Ridemmo di tutti questi racconti, ci scambiammo storie sulle nostre origini famigliari e su cosa ci aveva portato a studiare Legge. Barack era serio senza prendersi sul serio. Aveva modi disinvolti ma rivelava un’insolita potenza di pensiero. Era una combinazione strana e stimolante. Fui anche sorpresa della sua buona conoscenza di Chicago. Barack era la prima persona che avevo incontrato da Sidley ad aver trascorso un po’ di tempo nei negozi dei barbieri, nei ristoranti popolari e nelle parrocchie dei predicatori neri nella parte più meridionale del South Side. Prima di frequentare la Law School, aveva lavorato per tre anni a Chicago come coordinatore di comunità, a 12.000 dollari l’anno, per un’organizzazione non profit che riuniva un gruppo di chiese. Il suo compito consisteva nell’aiutare a ricostruire le comunità di quartiere e a creare occupazione. Per come lo descrisse lui, il suo lavoro era per due terzi frustrante e per un terzo gratificante: aveva trascorso settimane a progettare un incontro a cui si erano presentate non più di dieci persone. I suoi sforzi erano derisi dai capi dei sindacati e criticati sia dai bianchi sia dai neri. Eppure, col tempo, aveva ottenuto alcune piccole vittorie, e ciò sembrava incoraggiarlo. Era entrato alla Law School, mi spiegò, perché proprio l’attività organizzativa di base gli aveva mostrato che un cambiamento sociale significativo richiedeva non solo il lavoro sul campo, ma anche politiche mirate e l’azione del governo.

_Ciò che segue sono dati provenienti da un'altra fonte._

-- ==== Sys2Proof/Laws/State.lean ====
section
/-! SUPPORT. What each update of the state changes and leaves unchanged: one lemma for each field and update. -/

namespace Sys2Proof.Machine

section
variable (s : State) (k : Nat) (v : Core)
@[simp] theorem State.setCore_pending : (s.setCore k v).pending = s.pending := rfl
@[simp] theorem State.setCore_now : (s.setCore k v).now = s.now := rfl
@[simp] theorem State.setCore_freeCtr : (s.setCore k v).freeCtr = s.freeCtr := rfl
@[simp] theorem State.setCore_resp : (s.setCore k v).resp = s.resp := rfl
@[simp] theorem State.setCore_link : (s.setCore k v).link = s.link := rfl
@[simp] theorem State.setCore_net : (s.setCore k v).net = s.net := rfl
@[simp] theorem State.setCore_transit : (s.setCore k v).transit = s.transit := rfl
@[simp] theorem State.setCore_transitUsed : (s.setCore k v).transitUsed = s.transitUsed := rfl
@[simp] theorem State.setCore_ident : (s.setCore k v).ident = s.ident := rfl
@[simp] theorem State.setCore_health : (s.setCore k v).health = s.health := rfl
@[simp] theorem State.setCore_pad : (s.setCore k v).pad = s.pad := rfl
@[simp] theorem State.setCore_marks : (s.setCore k v).marks = s.marks := rfl
@[simp] theorem State.setCore_gantries : (s.setCore k v).gantries = s.gantries := rfl
@[simp] theorem State.setCore_tiles : (s.setCore k v).tiles = s.tiles := rfl
@[simp] theorem State.setCore_boundaries : (s.setCore k v).boundaries = s.boundaries := rfl
@[simp] theorem State.setCore_routersDown : (s.setCore k v).routersDown = s.routersDown := rfl
@[simp] theorem State.setCore_parts : (s.setCore k v).parts = s.parts := rfl
@[simp] theorem State.setCore_ctl : (s.setCore k v).ctl = s.ctl := rfl
@[simp] theorem State.setCore_slots : (s.setCore k v).slots = s.slots := rfl
@[simp] theorem State.setCore_tide : (s.setCore k v).tide = s.tide := rfl
@[simp] theorem State.setCore_rtc : (s.setCore k v).rtc = s.rtc := rfl
@[simp] theorem State.setCore_quays : (s.setCore k v).quays = s.quays := rfl
@[simp] theorem State.setCore_dram : (s.setCore k v).dram = s.dram := rfl
@[simp] theorem State.setCore_flash : (s.setCore k v).flash = s.flash := rfl
@[simp] theorem State.setCore_quayMarks : (s.setCore k v).quayMarks = s.quayMarks := rfl
@[simp] theorem State.setCore_tensors : (s.setCore k v).tensors = s.tensors := rfl
@[simp] theorem State.setCore_intakes : (s.setCore k v).intakes = s.intakes := rfl
@[simp] theorem State.setCore_govs : (s.setCore k v).govs = s.govs := rfl
@[simp] theorem State.setCore_opt : (s.setCore k v).opt = s.opt := rfl
@[simp] theorem State.setCore_pairs : (s.setCore k v).pairs = s.pairs := rfl
@[simp] theorem State.setCore_ledger : (s.setCore k v).ledger = s.ledger := rfl
@[simp] theorem State.setCore_fabric : (s.setCore k v).fabric = s.fabric := rfl
@[simp] theorem State.setCore_bring : (s.setCore k v).bring = s.bring := rfl
@[simp] theorem State.setCore_overlay : (s.setCore k v).overlay = s.overlay := rfl
@[simp] theorem State.setCore_ports : (s.setCore k v).ports = s.ports := rfl
@[simp] theorem State.setCore_log : (s.setCore k v).log = s.log := rfl
@[simp] theorem State.setCore_mc : (s.setCore k v).mc = s.mc := rfl
@[simp] theorem State.setCore_thermal : (s.setCore k v).thermal = s.thermal := rfl
@[simp] theorem State.setCore_sivar : (s.setCore k v).sivar = s.sivar := rfl
@[simp] theorem State.setCore_hosts : (s.setCore k v).hosts = s.hosts := rfl
@[simp] theorem State.setCore_mail : (s.setCore k v).mail = s.mail := rfl
@[simp] theorem State.setCore_mailMarks : (s.setCore k v).mailMarks = s.mailMarks := rfl
@[simp] theorem State.setCore_power : (s.setCore k v).power = s.power := rfl
@[simp] theorem State.setCore_fw : (s.setCore k v).fw = s.fw := rfl
@[simp] theorem State.setCore_heal (j : Nat) : (s.setCore k v).heal j = s.heal j := rfl
@[simp] theorem State.setCore_part (j : Nat) : (s.setCore k v).part j = s.part j := rfl
@[simp] theorem State.setCore_ctlOf (j : Nat) : (s.setCore k v).ctlOf j = s.ctlOf j := rfl
@[simp] theorem State.setCore_tile (j : Nat) : (s.setCore k v).tile j = s.tile j := rfl
@[simp] theorem State.setCore_gantry (j : Nat) : (s.setCore k v).gantry j = s.gantry j := rfl
@[simp] theorem State.setCore_slotOf (j : Nat) : (s.setCore k v).slotOf j = s.slotOf j := rfl
@[simp] theorem State.setCore_quay (j : Nat) : (s.setCore k v).quay j = s.quay j := rfl
@[simp] theorem State.setCore_tensor (j : Nat) : (s.setCore k v).tensor j = s.tensor j := rfl
@[simp] theorem State.setCore_intake (j : Nat) : (s.setCore k v).intake j = s.intake j := rfl
@[simp] theorem State.setCore_gov (j : Nat) : (s.setCore k v).gov j = s.gov j := rfl
@[simp] theorem State.setCore_pair (j : Nat) : (s.setCore k v).pair j = s.pair j := rfl
@[simp] theorem State.setCore_port (j : Nat) : (s.setCore k v).port j = s.port j := rfl
@[simp] theorem State.setCore_host (j : Nat) : (s.setCore k v).host j = s.host j := rfl
@[simp] theorem State.setCore_cfg (i j : Nat) : (s.setCore k v).cfg i j = s.cfg i j := rfl
@[simp] theorem State.setCore_cores : (s.setCore k v).cores = tput {} s.cores k v := rfl
theorem State.setCore_core (j : Nat) : (s.setCore k v).core j = if j = k then v else s.core j := tget_tput _ _ _ _ _
@[simp] theorem State.setCore_core_same : (s.setCore k v).core k = v := tget_tput_same _ _ _ _
@[simp] theorem State.setCore_core_ne (j : Nat) (h : j ≠ k) : (s.setCore k v).core j = s.core j := tget_tput_ne _ _ _ _ _ h
end

section
variable (s : State) (k : Nat) (v : CoreHealth)
@[simp] theorem State.setHeal_pending : (s.setHeal k v).pending = s.pending := rfl
@[simp] theorem State.setHeal_now : (s.setHeal k v).now = s.now := rfl
@[simp] theorem State.setHeal_freeCtr : (s.setHeal k v).freeCtr = s.freeCtr := rfl
@[simp] theorem State.setHeal_resp : (s.setHeal k v).resp = s.resp := rfl
@[simp] theorem State.setHeal_link : (s.setHeal k v).link = s.link := rfl
@[simp] theorem State.setHeal_net : (s.setHeal k v).net = s.net := rfl
@[simp] theorem State.setHeal_transit : (s.setHeal k v).transit = s.transit := rfl
@[simp] theorem State.setHeal_transitUsed : (s.setHeal k v).transitUsed = s.transitUsed := rfl
@[simp] theorem State.setHeal_ident : (s.setHeal k v).ident = s.ident := rfl
@[simp] theorem State.setHeal_cores : (s.setHeal k v).cores = s.cores := rfl
@[simp] theorem State.setHeal_pad : (s.setHeal k v).pad = s.pad := rfl
@[simp] theorem State.setHeal_marks : (s.setHeal k v).marks = s.marks := rfl
@[simp] theorem State.setHeal_gantries : (s.setHeal k v).gantries = s.gantries := rfl
@[simp] theorem State.setHeal_tiles : (s.setHeal k v).tiles = s.tiles := rfl
@[simp] theorem State.setHeal_boundaries : (s.setHeal k v).boundaries = s.boundaries := rfl
@[simp] theorem State.setHeal_routersDown : (s.setHeal k v).routersDown = s.routersDown := rfl
@[simp] theorem State.setHeal_parts : (s.setHeal k v).parts = s.parts := rfl
@[simp] theorem State.setHeal_ctl : (s.setHeal k v).ctl = s.ctl := rfl
@[simp] theorem State.setHeal_slots : (s.setHeal k v).slots = s.slots := rfl
@[simp] theorem State.setHeal_tide : (s.setHeal k v).tide = s.tide := rfl
@[simp] theorem State.setHeal_rtc : (s.setHeal k v).rtc = s.rtc := rfl
@[simp] theorem State.setHeal_quays : (s.setHeal k v).quays = s.quays := rfl
@[simp] theorem State.setHeal_dram : (s.setHeal k v).dram = s.dram := rfl
@[simp] theorem State.setHeal_flash : (s.setHeal k v).flash = s.flash := rfl
@[simp] theorem State.setHeal_quayMarks : (s.setHeal k v).quayMarks = s.quayMarks := rfl
@[simp] theorem State.setHeal_tensors : (s.setHeal k v).tensors = s.tensors := rfl
@[simp] theorem State.setHeal_intakes : (s.setHeal k v).intakes = s.intakes := rfl
@[simp] theorem State.setHeal_govs : (s.setHeal k v).govs = s.govs := rfl
@[simp] theorem State.setHeal_opt : (s.setHeal k v).opt = s.opt := rfl
@[simp] theorem State.setHeal_pairs : (s.setHeal k v).pairs = s.pairs := rfl
@[simp] theorem State.setHeal_ledger : (s.setHeal k v).ledger = s.ledger := rfl
@[simp] theorem State.setHeal_fabric : (s.setHeal k v).fabric = s.fabric := rfl
@[simp] theorem State.setHeal_bring : (s.setHeal k v).bring = s.bring := rfl
@[simp] theorem State.setHeal_overlay : (s.setHeal k v).overlay = s.overlay := rfl
@[simp] theorem State.setHeal_ports : (s.setHeal k v).ports = s.ports := rfl
@[simp] theorem State.setHeal_log : (s.setHeal k v).log = s.log := rfl
@[simp] theorem State.setHeal_mc : (s.setHeal k v).mc = s.mc := rfl
@[simp] theorem State.setHeal_thermal : (s.setHeal k v).thermal = s.thermal := rfl
@[simp] theorem State.setHeal_sivar : (s.setHeal k v).sivar = s.sivar := rfl
@[simp] theorem State.setHeal_hosts : (s.setHeal k v).hosts = s.hosts := rfl
@[simp] theorem State.setHeal_mail : (s.setHeal k v).mail = s.mail := rfl
@[simp] theorem State.setHeal_mailMarks : (s.setHeal k v).mailMarks = s.mailMarks := rfl
@[simp] theorem State.setHeal_power : (s.setHeal k v).power = s.power := rfl
@[simp] theorem State.setHeal_fw : (s.setHeal k v).fw = s.fw := rfl
@[simp] theorem State.setHeal_core (j : Nat) : (s.setHeal k v).core j = s.core j := rfl
@[simp] theorem State.setHeal_part (j : Nat) : (s.setHeal k v).part j = s.part j := rfl
@[simp] theorem State.setHeal_ctlOf (j : Nat) : (s.setHeal k v).ctlOf j = s.ctlOf j := rfl
@[simp] theorem State.setHeal_tile (j : Nat) : (s.setHeal k v).tile j = s.tile j := rfl
@[simp] theorem State.setHeal_gantry (j : Nat) : (s.setHeal k v).gantry j = s.gantry j := rfl
@[simp] theorem State.setHeal_slotOf (j : Nat) : (s.setHeal k v).slotOf j = s.slotOf j := rfl
@[simp] theorem State.setHeal_quay (j : Nat) : (s.setHeal k v).quay j = s.quay j := rfl
@[simp] theorem State.setHeal_tensor (j : Nat) : (s.setHeal k v).tensor j = s.tensor j := rfl
@[simp] theorem State.setHeal_intake (j : Nat) : (s.setHeal k v).intake j = s.intake j := rfl
@[simp] theorem State.setHeal_gov (j : Nat) : (s.setHeal k v).gov j = s.gov j := rfl
@[simp] theorem State.setHeal_pair (j : Nat) : (s.setHeal k v).pair j = s.pair j := rfl
@[simp] theorem State.setHeal_port (j : Nat) : (s.setHeal k v).port j = s.port j := rfl
@[simp] theorem State.setHeal_host (j : Nat) : (s.setHeal k v).host j = s.host j := rfl
@[simp] theorem State.setHeal_cfg (i j : Nat) : (s.setHeal k v).cfg i j = s.cfg i j := rfl
@[simp] theorem State.setHeal_health : (s.setHeal k v).health = tput {} s.health k v := rfl
theorem State.setHeal_heal (j : Nat) : (s.setHeal k v).heal j = if j = k then v else s.heal j := tget_tput _ _ _ _ _
@[simp] theorem State.setHeal_heal_same : (s.setHeal k v).heal k = v := tget_tput_same _ _ _ _
@[simp] theorem State.setHeal_heal_ne (j : Nat) (h : j ≠ k) : (s.setHeal k v).heal j = s.heal j := tget_tput_ne _ _ _ _ _ h
end

section
variable (s : State) (k : Nat) (v : Partition)
@[simp] theorem State.setPart_pending : (s.setPart k v).pending = s.pending := rfl
@[simp] theorem State.setPart_now : (s.setPart k v).now = s.now := rfl
@[simp] theorem State.setPart_freeCtr : (s.setPart k v).freeCtr = s.freeCtr := rfl
@[simp] theorem State.setPart_resp : (s.setPart k v).resp = s.resp := rfl
@[simp] theorem State.setPart_link : (s.setPart k v).link = s.link := rfl
@[simp] theorem State.setPart_net : (s.setPart k v).net = s.net := rfl
@[simp] theorem State.setPart_transit : (s.setPart k v).transit = s.transit := rfl
@[simp] theorem State.setPart_transitUsed : (s.setPart k v).transitUsed = s.transitUsed := rfl
@[simp] theorem State.setPart_ident : (s.setPart k v).ident = s.ident := rfl
@[simp] theorem State.setPart_cores : (s.setPart k v).cores = s.cores := rfl
@[simp] theorem State.setPart_health : (s.setPart k v).health = s.health := rfl
@[simp] theorem State.setPart_pad : (s.setPart k v).pad = s.pad := rfl
@[simp] theorem State.setPart_marks : (s.setPart k v).marks = s.marks := rfl
@[simp] theorem State.setPart_gantries : (s.setPart k v).gantries = s.gantries := rfl
@[simp] theorem State.setPart_tiles : (s.setPart k v).tiles = s.tiles := rfl
@[simp] theorem State.setPart_boundaries : (s.setPart k v).boundaries = s.boundaries := rfl
@[simp] theorem State.setPart_routersDown : (s.setPart k v).routersDown = s.routersDown := rfl
@[simp] theorem State.setPart_ctl : (s.setPart k v).ctl = s.ctl := rfl
@[simp] theorem State.setPart_slots : (s.setPart k v).slots = s.slots := rfl
@[simp] theorem State.setPart_tide : (s.setPart k v).tide = s.tide := rfl
@[simp] theorem State.setPart_rtc : (s.setPart k v).rtc = s.rtc := rfl
@[simp] theorem State.setPart_quays : (s.setPart k v).quays = s.quays := rfl
@[simp] theorem State.setPart_dram : (s.setPart k v).dram = s.dram := rfl
@[simp] theorem State.setPart_flash : (s.setPart k v).flash = s.flash := rfl
@[simp] theorem State.setPart_quayMarks : (s.setPart k v).quayMarks = s.quayMarks := rfl
@[simp] theorem State.setPart_tensors : (s.setPart k v).tensors = s.tensors := rfl
@[simp] theorem State.setPart_intakes : (s.setPart k v).intakes = s.intakes := rfl
@[simp] theorem State.setPart_govs : (s.setPart k v).govs = s.govs := rfl
@[simp] theorem State.setPart_opt : (s.setPart k v).opt = s.opt := rfl
@[simp] theorem State.setPart_pairs : (s.setPart k v).pairs = s.pairs := rfl
@[simp] theorem State.setPart_ledger : (s.setPart k v).ledger = s.ledger := rfl
@[simp] theorem State.setPart_fabric : (s.setPart k v).fabric = s.fabric := rfl
@[simp] theorem State.setPart_bring : (s.setPart k v).bring = s.bring := rfl
@[simp] theorem State.setPart_overlay : (s.setPart k v).overlay = s.overlay := rfl
@[simp] theorem State.setPart_ports : (s.setPart k v).ports = s.ports := rfl
@[simp] theorem State.setPart_log : (s.setPart k v).log = s.log := rfl
@[simp] theorem State.setPart_mc : (s.setPart k v).mc = s.mc := rfl
@[simp] theorem State.setPart_thermal : (s.setPart k v).thermal = s.thermal := rfl
@[simp] theorem State.setPart_sivar : (s.setPart k v).sivar = s.sivar := rfl
@[simp] theorem State.setPart_hosts : (s.setPart k v).hosts = s.hosts := rfl
@[simp] theorem State.setPart_mail : (s.setPart k v).mail = s.mail := rfl
@[simp] theorem State.setPart_mailMarks : (s.setPart k v).mailMarks = s.mailMarks := rfl
@[simp] theorem State.setPart_power : (s.setPart k v).power = s.power := rfl
@[simp] theorem State.setPart_fw : (s.setPart k v).fw = s.fw := rfl
@[simp] theorem State.setPart_core (j : Nat) : (s.setPart k v).core j = s.core j := rfl
@[simp] theorem State.setPart_heal (j : Nat) : (s.setPart k v).heal j = s.heal j := rfl
@[simp] theorem State.setPart_ctlOf (j : Nat) : (s.setPart k v).ctlOf j = s.ctlOf j := rfl
@[simp] theorem State.setPart_tile (j : Nat) : (s.setPart k v).tile j = s.tile j := rfl
@[simp] theorem State.setPart_gantry (j : Nat) : (s.setPart k v).gantry j = s.gantry j := rfl
@[simp] theorem State.setPart_slotOf (j : Nat) : (s.setPart k v).slotOf j = s.slotOf j := rfl
@[simp] theorem State.setPart_quay (j : Nat) : (s.setPart k v).quay j = s.quay j := rfl
@[simp] theorem State.setPart_tensor (j : Nat) : (s.setPart k v).tensor j = s.tensor j := rfl
@[simp] theorem State.setPart_intake (j : Nat) : (s.setPart k v).intake j = s.intake j := rfl
@[simp] theorem State.setPart_gov (j : Nat) : (s.setPart k v).gov j = s.gov j := rfl
@[simp] theorem State.setPart_pair (j : Nat) : (s.setPart k v).pair j = s.pair j := rfl
@[simp] theorem State.setPart_port (j : Nat) : (s.setPart k v).port j = s.port j := rfl
@[simp] theorem State.setPart_host (j : Nat) : (s.setPart k v).host j = s.host j := rfl
@[simp] theorem State.setPart_cfg (i j : Nat) : (s.setPart k v).cfg i j = s.cfg i j := rfl
@[simp] theorem State.setPart_parts : (s.setPart k v).parts = tput {} s.parts k v := rfl
theorem State.setPart_part (j : Nat) : (s.setPart k v).part j = if j = k then v else s.part j := tget_tput _ _ _ _ _
@[simp] theorem State.setPart_part_same : (s.setPart k v).part k = v := tget_tput_same _ _ _ _
@[simp] theorem State.setPart_part_ne (j : Nat) (h : j ≠ k) : (s.setPart k v).part j = s.part j := tget_tput_ne _ _ _ _ _ h
end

Nonostante la mia resistenza al clamore che l’aveva preceduto, mi trovai ad ammirarlo sia per la sua sicurezza sia per la sua serietà. Era piacevole, anticonvenzionale e a modo suo elegante. Nemmeno una volta, tuttavia, pensai a lui come a uno con cui mi sarebbe piaciuto uscire. Innanzitutto, ero il suo tutor nello studio. In secondo luogo, avevo appena giurato a me stessa che non sarei uscita più con nessuno: ero troppo logorata dal lavoro per dedicare anche uno sforzo minimo a una storia. E, infine, era accaduta una cosa orribile: al termine del pranzo Barack si accese una sigaretta, un gesto che sarebbe stato di per sé sufficiente a smorzare qualsiasi mio interesse, se ne avessi avuto uno. Sarebbe stato un buon pupillo per l’estate, pensai tra me.